(What needs to be done)
Within the listing below, the lines to output run from the one containing "register POOL_FAIL. -/" through the one containing "def POOL_DFREE : Fld"; copy them exactly and nothing else.

(Data)

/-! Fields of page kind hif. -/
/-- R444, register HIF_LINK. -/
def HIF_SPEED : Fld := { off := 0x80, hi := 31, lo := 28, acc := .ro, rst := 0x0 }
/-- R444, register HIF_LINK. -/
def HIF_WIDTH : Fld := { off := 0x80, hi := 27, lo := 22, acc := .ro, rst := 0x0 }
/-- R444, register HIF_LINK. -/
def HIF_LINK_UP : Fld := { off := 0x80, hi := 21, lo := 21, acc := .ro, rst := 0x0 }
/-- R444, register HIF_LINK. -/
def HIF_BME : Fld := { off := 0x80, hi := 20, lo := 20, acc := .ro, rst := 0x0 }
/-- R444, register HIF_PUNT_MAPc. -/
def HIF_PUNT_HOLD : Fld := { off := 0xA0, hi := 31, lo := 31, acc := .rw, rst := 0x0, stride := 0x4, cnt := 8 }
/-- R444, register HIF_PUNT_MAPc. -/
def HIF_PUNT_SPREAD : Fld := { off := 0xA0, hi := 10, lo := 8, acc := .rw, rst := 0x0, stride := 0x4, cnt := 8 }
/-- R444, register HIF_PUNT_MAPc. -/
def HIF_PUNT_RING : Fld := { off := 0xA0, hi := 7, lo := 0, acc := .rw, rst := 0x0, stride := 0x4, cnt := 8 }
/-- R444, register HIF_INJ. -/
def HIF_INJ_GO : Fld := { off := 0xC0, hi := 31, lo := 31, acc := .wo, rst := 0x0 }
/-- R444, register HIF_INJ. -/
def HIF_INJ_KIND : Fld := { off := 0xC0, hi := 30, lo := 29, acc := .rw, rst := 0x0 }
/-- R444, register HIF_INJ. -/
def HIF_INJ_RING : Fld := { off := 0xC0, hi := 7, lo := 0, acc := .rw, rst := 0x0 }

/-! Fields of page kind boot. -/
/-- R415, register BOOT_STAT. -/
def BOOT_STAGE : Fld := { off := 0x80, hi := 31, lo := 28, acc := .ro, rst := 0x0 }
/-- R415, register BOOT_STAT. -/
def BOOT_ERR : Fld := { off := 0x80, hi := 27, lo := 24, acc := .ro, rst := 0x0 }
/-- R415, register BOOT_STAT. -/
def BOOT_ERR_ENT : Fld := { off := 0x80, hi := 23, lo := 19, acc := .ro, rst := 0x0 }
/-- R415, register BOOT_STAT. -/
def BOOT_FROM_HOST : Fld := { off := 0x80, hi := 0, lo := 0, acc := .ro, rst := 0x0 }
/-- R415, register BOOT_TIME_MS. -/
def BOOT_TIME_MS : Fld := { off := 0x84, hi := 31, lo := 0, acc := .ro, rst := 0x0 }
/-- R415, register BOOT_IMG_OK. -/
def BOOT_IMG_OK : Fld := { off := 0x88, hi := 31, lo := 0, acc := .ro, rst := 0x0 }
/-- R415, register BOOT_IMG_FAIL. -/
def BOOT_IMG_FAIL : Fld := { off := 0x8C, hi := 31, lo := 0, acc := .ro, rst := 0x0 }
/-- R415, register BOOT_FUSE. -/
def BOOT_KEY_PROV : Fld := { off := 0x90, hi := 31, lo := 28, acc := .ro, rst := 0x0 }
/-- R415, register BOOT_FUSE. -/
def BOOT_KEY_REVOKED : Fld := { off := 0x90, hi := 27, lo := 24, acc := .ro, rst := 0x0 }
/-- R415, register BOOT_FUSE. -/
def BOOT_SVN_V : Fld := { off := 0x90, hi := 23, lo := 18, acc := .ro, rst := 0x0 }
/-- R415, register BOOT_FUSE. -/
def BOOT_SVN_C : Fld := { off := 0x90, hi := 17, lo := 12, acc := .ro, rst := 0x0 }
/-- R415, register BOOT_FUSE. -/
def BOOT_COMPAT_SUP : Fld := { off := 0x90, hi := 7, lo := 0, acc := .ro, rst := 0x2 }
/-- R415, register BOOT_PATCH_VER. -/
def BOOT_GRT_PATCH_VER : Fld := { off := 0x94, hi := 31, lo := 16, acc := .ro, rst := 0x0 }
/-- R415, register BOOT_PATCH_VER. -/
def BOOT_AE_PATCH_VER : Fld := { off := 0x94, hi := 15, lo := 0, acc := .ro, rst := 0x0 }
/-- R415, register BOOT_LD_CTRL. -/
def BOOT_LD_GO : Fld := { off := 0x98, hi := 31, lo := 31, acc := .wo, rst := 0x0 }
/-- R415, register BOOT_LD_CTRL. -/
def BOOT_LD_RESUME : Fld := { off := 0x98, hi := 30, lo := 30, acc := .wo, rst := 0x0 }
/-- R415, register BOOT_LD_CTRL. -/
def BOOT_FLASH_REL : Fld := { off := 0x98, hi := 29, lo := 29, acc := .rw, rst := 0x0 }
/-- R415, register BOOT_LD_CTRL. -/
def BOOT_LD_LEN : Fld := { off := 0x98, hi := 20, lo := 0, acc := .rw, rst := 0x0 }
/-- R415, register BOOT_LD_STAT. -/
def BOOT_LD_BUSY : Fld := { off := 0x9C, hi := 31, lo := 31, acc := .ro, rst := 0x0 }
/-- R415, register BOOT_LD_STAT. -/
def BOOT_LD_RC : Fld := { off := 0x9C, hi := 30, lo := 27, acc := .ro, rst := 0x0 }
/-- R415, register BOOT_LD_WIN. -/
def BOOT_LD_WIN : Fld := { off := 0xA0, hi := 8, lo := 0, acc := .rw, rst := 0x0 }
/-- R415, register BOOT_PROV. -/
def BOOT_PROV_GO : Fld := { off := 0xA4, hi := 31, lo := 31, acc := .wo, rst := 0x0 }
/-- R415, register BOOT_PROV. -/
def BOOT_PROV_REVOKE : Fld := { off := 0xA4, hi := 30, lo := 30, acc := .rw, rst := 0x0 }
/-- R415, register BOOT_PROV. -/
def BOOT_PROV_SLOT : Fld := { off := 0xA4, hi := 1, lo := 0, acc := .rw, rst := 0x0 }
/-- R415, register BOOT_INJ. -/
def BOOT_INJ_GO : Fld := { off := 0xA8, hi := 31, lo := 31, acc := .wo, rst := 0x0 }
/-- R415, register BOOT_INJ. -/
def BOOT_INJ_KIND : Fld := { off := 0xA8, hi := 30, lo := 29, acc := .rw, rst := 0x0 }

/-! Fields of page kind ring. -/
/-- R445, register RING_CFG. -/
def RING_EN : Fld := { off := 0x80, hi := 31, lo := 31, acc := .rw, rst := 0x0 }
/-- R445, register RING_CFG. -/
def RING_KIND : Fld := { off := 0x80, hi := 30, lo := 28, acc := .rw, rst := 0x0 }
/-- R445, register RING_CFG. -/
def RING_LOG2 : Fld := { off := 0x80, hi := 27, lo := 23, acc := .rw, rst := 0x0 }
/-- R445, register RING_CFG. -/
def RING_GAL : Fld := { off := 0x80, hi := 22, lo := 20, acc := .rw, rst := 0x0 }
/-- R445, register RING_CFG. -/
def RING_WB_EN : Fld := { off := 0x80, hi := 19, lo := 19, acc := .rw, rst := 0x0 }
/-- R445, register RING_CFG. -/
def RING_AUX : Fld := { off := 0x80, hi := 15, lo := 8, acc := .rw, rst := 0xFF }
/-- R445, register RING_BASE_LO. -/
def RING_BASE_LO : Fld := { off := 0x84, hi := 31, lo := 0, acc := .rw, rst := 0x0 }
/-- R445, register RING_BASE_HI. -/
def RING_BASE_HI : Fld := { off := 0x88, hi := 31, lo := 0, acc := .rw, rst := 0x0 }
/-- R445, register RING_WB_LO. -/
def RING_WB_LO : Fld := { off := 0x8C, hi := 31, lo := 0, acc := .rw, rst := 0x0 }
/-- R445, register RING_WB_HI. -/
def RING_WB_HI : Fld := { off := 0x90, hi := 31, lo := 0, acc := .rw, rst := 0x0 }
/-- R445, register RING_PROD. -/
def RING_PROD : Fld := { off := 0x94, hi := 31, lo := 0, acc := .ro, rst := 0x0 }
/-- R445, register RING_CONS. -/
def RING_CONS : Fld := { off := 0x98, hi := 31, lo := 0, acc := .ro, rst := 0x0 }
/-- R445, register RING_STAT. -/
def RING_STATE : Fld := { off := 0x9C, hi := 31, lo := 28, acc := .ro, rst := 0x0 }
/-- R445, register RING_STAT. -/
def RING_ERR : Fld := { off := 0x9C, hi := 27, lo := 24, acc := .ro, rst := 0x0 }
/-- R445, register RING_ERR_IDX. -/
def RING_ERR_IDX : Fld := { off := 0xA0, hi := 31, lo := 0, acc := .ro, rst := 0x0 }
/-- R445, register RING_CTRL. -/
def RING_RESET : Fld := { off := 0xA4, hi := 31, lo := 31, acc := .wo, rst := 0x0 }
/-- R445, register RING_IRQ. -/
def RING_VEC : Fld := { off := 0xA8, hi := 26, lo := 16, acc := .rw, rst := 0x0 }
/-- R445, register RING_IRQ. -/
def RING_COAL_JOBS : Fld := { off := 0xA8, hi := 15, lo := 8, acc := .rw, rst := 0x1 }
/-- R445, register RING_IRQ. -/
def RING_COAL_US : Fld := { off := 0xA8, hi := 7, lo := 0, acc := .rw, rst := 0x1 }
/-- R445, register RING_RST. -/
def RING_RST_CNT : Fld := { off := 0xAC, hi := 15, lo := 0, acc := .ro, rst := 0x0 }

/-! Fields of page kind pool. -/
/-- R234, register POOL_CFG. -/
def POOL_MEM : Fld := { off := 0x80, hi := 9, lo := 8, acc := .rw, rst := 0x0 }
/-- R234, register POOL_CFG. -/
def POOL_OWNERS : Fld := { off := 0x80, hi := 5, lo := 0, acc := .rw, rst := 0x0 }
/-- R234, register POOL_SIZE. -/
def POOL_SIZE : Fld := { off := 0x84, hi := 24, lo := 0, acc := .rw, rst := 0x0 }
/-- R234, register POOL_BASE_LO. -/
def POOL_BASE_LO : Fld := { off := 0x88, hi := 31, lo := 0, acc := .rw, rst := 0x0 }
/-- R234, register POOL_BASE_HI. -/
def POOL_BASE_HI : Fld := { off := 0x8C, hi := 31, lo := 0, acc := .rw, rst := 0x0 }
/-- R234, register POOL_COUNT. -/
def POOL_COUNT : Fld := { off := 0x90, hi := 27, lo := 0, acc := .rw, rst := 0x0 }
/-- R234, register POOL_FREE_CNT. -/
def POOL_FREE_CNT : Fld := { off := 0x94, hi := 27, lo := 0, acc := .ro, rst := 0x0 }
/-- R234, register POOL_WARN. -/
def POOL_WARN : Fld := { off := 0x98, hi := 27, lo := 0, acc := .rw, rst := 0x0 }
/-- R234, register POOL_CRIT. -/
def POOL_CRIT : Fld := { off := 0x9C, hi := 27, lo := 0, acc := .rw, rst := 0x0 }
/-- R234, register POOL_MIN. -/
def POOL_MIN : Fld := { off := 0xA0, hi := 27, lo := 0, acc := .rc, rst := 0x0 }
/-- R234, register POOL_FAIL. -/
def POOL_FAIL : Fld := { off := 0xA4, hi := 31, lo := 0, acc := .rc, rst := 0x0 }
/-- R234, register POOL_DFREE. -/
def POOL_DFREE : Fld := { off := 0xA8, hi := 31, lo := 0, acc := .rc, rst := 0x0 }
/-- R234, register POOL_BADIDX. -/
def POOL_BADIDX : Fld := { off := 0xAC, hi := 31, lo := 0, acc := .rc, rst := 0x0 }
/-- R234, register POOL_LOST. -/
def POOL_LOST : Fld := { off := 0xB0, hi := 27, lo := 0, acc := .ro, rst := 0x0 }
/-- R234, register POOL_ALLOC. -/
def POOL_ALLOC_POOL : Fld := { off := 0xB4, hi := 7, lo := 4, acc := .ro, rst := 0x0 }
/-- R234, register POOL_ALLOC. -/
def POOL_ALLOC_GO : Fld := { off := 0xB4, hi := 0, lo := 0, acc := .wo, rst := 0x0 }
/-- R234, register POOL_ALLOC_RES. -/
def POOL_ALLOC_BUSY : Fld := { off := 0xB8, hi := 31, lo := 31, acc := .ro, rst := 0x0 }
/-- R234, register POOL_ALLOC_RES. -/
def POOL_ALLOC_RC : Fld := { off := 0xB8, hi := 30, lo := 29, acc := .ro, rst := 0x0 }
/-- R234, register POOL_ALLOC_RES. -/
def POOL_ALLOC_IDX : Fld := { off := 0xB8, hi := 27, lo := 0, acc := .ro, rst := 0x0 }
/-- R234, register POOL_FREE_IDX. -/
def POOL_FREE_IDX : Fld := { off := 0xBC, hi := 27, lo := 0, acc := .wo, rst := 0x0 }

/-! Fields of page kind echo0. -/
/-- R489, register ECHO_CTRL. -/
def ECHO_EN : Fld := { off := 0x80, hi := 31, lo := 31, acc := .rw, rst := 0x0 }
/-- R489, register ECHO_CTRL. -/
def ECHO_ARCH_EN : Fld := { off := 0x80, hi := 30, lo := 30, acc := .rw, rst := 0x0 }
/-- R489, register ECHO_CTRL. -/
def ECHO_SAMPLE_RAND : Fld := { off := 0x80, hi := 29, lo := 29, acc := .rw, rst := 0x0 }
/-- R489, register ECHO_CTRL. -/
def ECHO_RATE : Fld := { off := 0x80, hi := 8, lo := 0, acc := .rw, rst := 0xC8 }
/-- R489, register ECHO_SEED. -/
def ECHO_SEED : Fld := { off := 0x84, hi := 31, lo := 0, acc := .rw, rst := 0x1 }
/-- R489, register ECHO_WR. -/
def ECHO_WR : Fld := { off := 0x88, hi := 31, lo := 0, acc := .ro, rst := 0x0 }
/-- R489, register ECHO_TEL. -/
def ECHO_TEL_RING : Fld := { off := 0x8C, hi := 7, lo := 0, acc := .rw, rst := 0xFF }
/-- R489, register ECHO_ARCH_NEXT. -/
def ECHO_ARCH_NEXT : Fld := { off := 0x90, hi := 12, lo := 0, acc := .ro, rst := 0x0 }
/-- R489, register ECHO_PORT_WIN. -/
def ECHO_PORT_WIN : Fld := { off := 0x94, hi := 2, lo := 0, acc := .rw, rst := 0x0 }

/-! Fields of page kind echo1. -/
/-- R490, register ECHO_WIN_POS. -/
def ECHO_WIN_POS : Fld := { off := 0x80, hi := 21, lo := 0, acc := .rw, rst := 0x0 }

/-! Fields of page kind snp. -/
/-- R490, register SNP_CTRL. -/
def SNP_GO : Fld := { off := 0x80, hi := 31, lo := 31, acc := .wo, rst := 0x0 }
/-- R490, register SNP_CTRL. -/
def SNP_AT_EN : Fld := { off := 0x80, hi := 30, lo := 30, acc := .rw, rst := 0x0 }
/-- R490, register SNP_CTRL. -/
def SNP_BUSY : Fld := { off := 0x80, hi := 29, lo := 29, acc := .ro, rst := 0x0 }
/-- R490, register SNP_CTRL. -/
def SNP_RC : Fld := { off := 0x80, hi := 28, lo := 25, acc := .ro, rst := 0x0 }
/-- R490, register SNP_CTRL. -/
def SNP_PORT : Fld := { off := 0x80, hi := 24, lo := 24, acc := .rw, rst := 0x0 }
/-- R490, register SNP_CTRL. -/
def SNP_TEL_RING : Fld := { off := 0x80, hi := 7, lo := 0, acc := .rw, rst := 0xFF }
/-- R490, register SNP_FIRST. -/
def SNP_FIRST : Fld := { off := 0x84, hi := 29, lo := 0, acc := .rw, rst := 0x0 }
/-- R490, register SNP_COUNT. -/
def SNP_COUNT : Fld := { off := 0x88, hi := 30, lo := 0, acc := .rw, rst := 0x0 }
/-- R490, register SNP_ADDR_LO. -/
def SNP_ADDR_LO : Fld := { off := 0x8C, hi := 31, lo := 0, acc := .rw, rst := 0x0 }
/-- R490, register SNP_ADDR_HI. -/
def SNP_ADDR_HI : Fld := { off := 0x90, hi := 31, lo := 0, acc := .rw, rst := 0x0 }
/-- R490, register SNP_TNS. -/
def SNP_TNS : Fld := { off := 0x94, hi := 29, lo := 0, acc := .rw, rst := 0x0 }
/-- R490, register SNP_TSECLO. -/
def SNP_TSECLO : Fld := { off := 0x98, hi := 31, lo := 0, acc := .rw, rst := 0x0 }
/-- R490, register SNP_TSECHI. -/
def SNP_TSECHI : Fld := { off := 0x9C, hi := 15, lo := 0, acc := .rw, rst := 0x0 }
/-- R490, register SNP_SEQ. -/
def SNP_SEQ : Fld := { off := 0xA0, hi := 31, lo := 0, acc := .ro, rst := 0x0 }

(Completed task)
/-- R234, register POOL_FAIL. -/
def POOL_FAIL : Fld := { off := 0xA4, hi := 31, lo := 0, acc := .rc, rst := 0x0 }
/-- R234, register POOL_DFREE. -/
def POOL_DFREE : Fld := { off := 0xA8, hi := 31, lo := 0, acc := .rc, rst := 0x0 }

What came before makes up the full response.